Die Analyse liefert eine Segmentierung der Perlen im Referenzbild als Steuerelement. Mit Hilfe von Software ist es auch möglich, das Verschiebungs- und Spannungsfeld zu erhalten, das der Vektor der lokalen Spannung bei jedem Pixel und jedem Zeitpunkt ist. Skalare Scalar Produkt der Verschiebung und Kraftfelder auf der Fläche der Zelle integriert bietet Die gesamte Arbeit von der Zelle auf dem Substrat ausgeübt.

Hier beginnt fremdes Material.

/-! ### The outcomes -/

/-- Settles O30: the eligible outcomes contradict the threshold, and an ineligible candidate is only recorded. -/
theorem ineligibleCandidateStops : Obligations.IneligibleCandidateStops := by
  unfold Obligations.IneligibleCandidateStops
  rintro ms s _ rfl hthresh hcnt
  have hinel : ¬ eligible (recordCandidate ms s) = true :=
    mt (eligible_recordCandidate_iff ms s).1 (not_or.2 ⟨hthresh, hcnt⟩)
  rw [finalize_repeatCnt]
  rcases finalize_cases ms s with ⟨-, hrec⟩ | ⟨hel, -⟩ | ⟨hel, -⟩
  · exact hrec
  · exact absurd hel hinel
  · exact absurd hel hinel

/-- Settles O31: the session is active and its window open, so the outcome is the capture, which leaves the flag and
the ended session alone. -/
theorem captureWithinWindow : Obligations.CaptureWithinWindow := by
  unfold Obligations.CaptureWithinWindow
  rintro ms s _ rfl helig hactive hwindow
  have hel := (eligible_recordCandidate_iff ms s).2 helig
  have hact := (pairingActive_iff s).2 hactive
  have hopen := mt (windowExceeded_iff_div (sub32 ms s.pairStart) s.pairTimeout).1 hwindow.not_gt
  rcases finalize_cases ms s with ⟨hinel, -⟩ | ⟨-, -, -, hcap⟩ | ⟨-, hinactive | hexp, -⟩
  · exact absurd (hinel.symm.trans hel) Bool.false_ne_true
  · rw [finalize_repeatCnt, hcap]
    exact ⟨rfl, addEntry_msgReady .., addEntry_pairTimeout ..⟩
  · exact absurd (hinactive.symm.trans hact) Bool.false_ne_true
  · exact absurd hexp hopen

/-- Settles O32: no session is active or its window is over, so the outcome is the membership test. -/
theorem membershipPublishes : Obligations.MembershipPublishes := by
  unfold Obligations.MembershipPublishes
  rintro ms s _ rfl helig hnocapture
  have hel := (eligible_recordCandidate_iff ms s).2 helig
  rcases finalize_cases ms s with ⟨hinel, -⟩ | ⟨-, hact, hopen, -⟩ | ⟨-, -, hpub⟩
  · exact absurd (hinel.symm.trans hel) Bool.false_ne_true
  · rcases hnocapture with hnone | hover
    · exact absurd hnone ((pairingActive_iff s).1 hact)
    · exact absurd (hopen.symm.trans ((windowExceeded_iff_div _ _).2 hover)) Bool.false_ne_true
  · rw [finalize_repeatCnt]
    exact hpub

end Sys2Proof.Machine
end

section
/-! The pair store's tests and its read access (R170 to R172, R177): the don't-care byte, the CAM, membership, and the
bytes of an entry in the response of GETPAIR. -/

namespace Sys2Proof.Machine

open Sys2Proof.Safety

/-! ### Match and membership -/

/-- R170 index by index: every byte but byte 1. -/
theorem entryMatch_iff (e f : Entry) : entryMatch e f = true ↔ ∀ i : Fin 8, i ≠ 1 → e[i] = f[i] := by
  simp [entryMatch, Fin.forall_fin_succ, and_assoc]

theorem entry_eq_getElem {s : State} {k : Nat} (hk : k < s.pair.length) : entry s k = s.pair[k] :=
  List.getD_eq_getElem s.pair _ hk

/-- R171: the CAM looks at the entries below the count. -/
theorem matchAny_iff {s : State} (hcount : s.pairCount.toNat ≤ s.pair.length) (e : Entry) :
    matchAny s e = true ↔ ∃ k, k < s.pairCount.toNat ∧ entryMatch (entry s k) e = true := by
  rw [matchAny, List.any_eq_true]
  constructor
  · rintro ⟨f, hf, hmatch⟩
    obtain ⟨k, hk, rfl⟩ := List.mem_take_iff_getElem.1 hf
    obtain ⟨hvalid, hlen⟩ := lt_min_iff.1 hk
    exact ⟨k, hvalid, by rwa [entry_eq_getElem hlen]⟩
  · rintro ⟨k, hk, hmatch⟩
    have hlen : k < s.pair.length := hk.trans_le hcount
    rw [entry_eq_getElem hlen] at hmatch
    exact ⟨_, List.mem_take_iff_getElem.2 ⟨k, lt_min hk hlen, rfl⟩, hmatch⟩

theorem member_iff (s : State) (e : Entry) : member s e = true ↔ s.pairCount = 0 ∨ matchAny s e = true := by
  rw [member, Bool.or_eq_true, beq_iff_eq]

/-- Settles O35: one lemma for each of the three tests. -/
theorem membershipTest : Obligations.MembershipTest :=
  ⟨entryMatch_iff, fun _ e hcount => matchAny_iff hcount e, member_iff⟩

/-! ### An entry as response data -/

/-- Above its lowest byte, a word is the word without that byte. -/
theorem extractLsb'_append_byte {n : Nat} (x : BitVec n) (b : Byte) (k len : Nat) :
    (x ++ b).extractLsb' (8 * (k + 1)) len = x.extractLsb' (8 * k) len :=
  BitVec.extractLsb'_append_eq_of_le (Nat.le_add_left 8 (8 * k))

/-- R87: byte `i` of the entry is byte `i` of the data, once the `i` bytes below it are dropped. -/
theorem extractLsb'_entryData (e : Entry) (i : Fin 8) : (entryData e).extractLsb' (8 * i.val) 8 = e[i] := by
  unfold entryData
  match i with
  | ⟨0, _⟩ => exact BitVec.extractLsb'_append_eq_right
  | ⟨1, _⟩ | ⟨2, _⟩ | ⟨3, _⟩ | ⟨4, _⟩ | ⟨5, _⟩ | ⟨6, _⟩ | ⟨7, _⟩ =>
    repeat rw [extractLsb'_append_byte]
    exact BitVec.extractLsb'_append_eq_right

/-- R87: above the eight bytes of the entry the data is zero. -/
theorem entryData_toNat_lt (e : Entry) : (entryData e).toNat < 2 ^ 64 := by
  have hupper : (entryData e).extractLsb' (8 * 8) 80 = 0#80 := by
    unfold entryData
    repeat rw [extractLsb'_append_byte]
    exact BitVec.extractLsb'_eq_self
  have hquot := toNat_extractLsb'_eq_div_mod (8 * 8) 80 (entryData e)
  rw [hupper, BitVec.toNat_zero] at hquot
  have hlt : (entryData e).toNat < 2 ^ 144 := (entryData e).isLt
  omega

/-! ### GETPAIR -/

theorem getEntry_of_lt {s : State} {index : BitVec 8} (h : index.toNat < s.pairCount.toNat) :
    getEntry s index = (true, entry s index.toNat) :=
  if_pos (BitVec.lt_def.2 h)

theorem getEntry_of_le {s : State} {index : BitVec 8} (h : s.pairCount.toNat ≤ index.toNat) :
    getEntry s index = (false, Vector.replicate 8 0) :=
  if_neg (mt BitVec.lt_def.1 h.not_gt)

theorem exec_getpair (s : State) (index : BitVec 8) : exec (.getpair index) s =
    .next (respond s (getEntry s index).1 s.pairCount (entryData (getEntry s index).2)) := rfl

/-- Settles O39: the data of a valid index is the entry packed by `entryData`, that of any other index is zero. -/
theorem getpairReadsAnEntry : Obligations.GetpairReadsAnEntry := by
  unfold Obligations.GetpairReadsAnEntry
  intro s index
  refine ⟨fun hvalid => ⟨entryData (entry s index.toNat), ?_, extractLsb'_entryData _, entryData_toNat_lt _⟩,
    fun hinvalid => ?_⟩
  · rw [exec_getpair, getEntry_of_lt hvalid, respond]
  · have hzero : entryData (Vector.replicate 8 0) = 0 := by decide
    rw [exec_getpair, getEntry_of_le hinvalid, hzero, respond]

end Sys2Proof.Machine
end

section
/-! The commands that change the pair store (R173, R175, R176). What each leaves in the registers is the equation of the
shared operation it calls; what it leaves in NV is read off the writes it makes. -/

namespace Sys2Proof.Machine

open Sys2Proof.Safety

/-! ### The persisted count -/

/-- Writing the count leaves every other byte of the store (R61). -/
theorem read_write_ne (m : Memory) {p a : NvAddr} (b : Byte) (ha : a ≠ p) :
    (m.write p.toNat b).read a.toNat = m.read a.toNat :=
  Memory.read_write_other m _ _ b (BitVec.toNat_ne_iff_ne.2 ha)

/-! ### CLRPAIR -/

theorem exec_clrpair (s : State) : exec .clrpair s = .next (respond (clearPairs s) true 0 0) := rfl

/-- R172: with a count of zero everything is a member. -/
theorem member_of_pairCount_eq_zero {s : State} (h : s.pairCount = 0) (e : Entry) : member s e = true :=
  (member_iff s e).2 (.inl h)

Beim Vergleich von zwei biologischen Bedingungen kann eine durchschnittliche Kurve oder ein Durchschnittswert über die letzten Zeitpunkte berechnet werden, an denen die Energie ein Plateau erreicht. Wenn räumliche Informationen der Kräfte relevant sind, ist es auch möglich, einzelne Zeitpunkte jeder Bedingung zu vergleichen. Ein Beispiel für Fluoreszenz-Antigenextraktions-Zeitraffer wird hier gezeigt.
Das fortschreitende Auftreten von fluoreszierenden Signalen an der Synapse weist auf eine Antigenablösung vom Gel hin. Die Fluoreszenzdaten können verwendet werden, um eine durchschnittliche Extraktionskurve zu erstellen. Der heikelste Schritt im Protokoll ist die Polymerisation des Gels unter dem Deckschein.
Dieser Schritt muss relativ schnell und sorgfältig durchgeführt werden, um sicherzustellen, dass das Gel gleichmäßig unter den Deckelschlupf gedrückt wird. Nach diesem Verfahren kann fluoreszierendes Protein, das B-Lymphozyten exzeicht, verwendet werden, um gleichzeitig die Lokalisation intrazellulärer Strukturen zu bewerten und die Musterung zu erzwingen. Diese Technik kann mit genetischen oder chemischen Störungen kombiniert werden, um die Rolle bestimmter Proteine auf zellkontraktilität und Antigenaufnahme zu bewerten.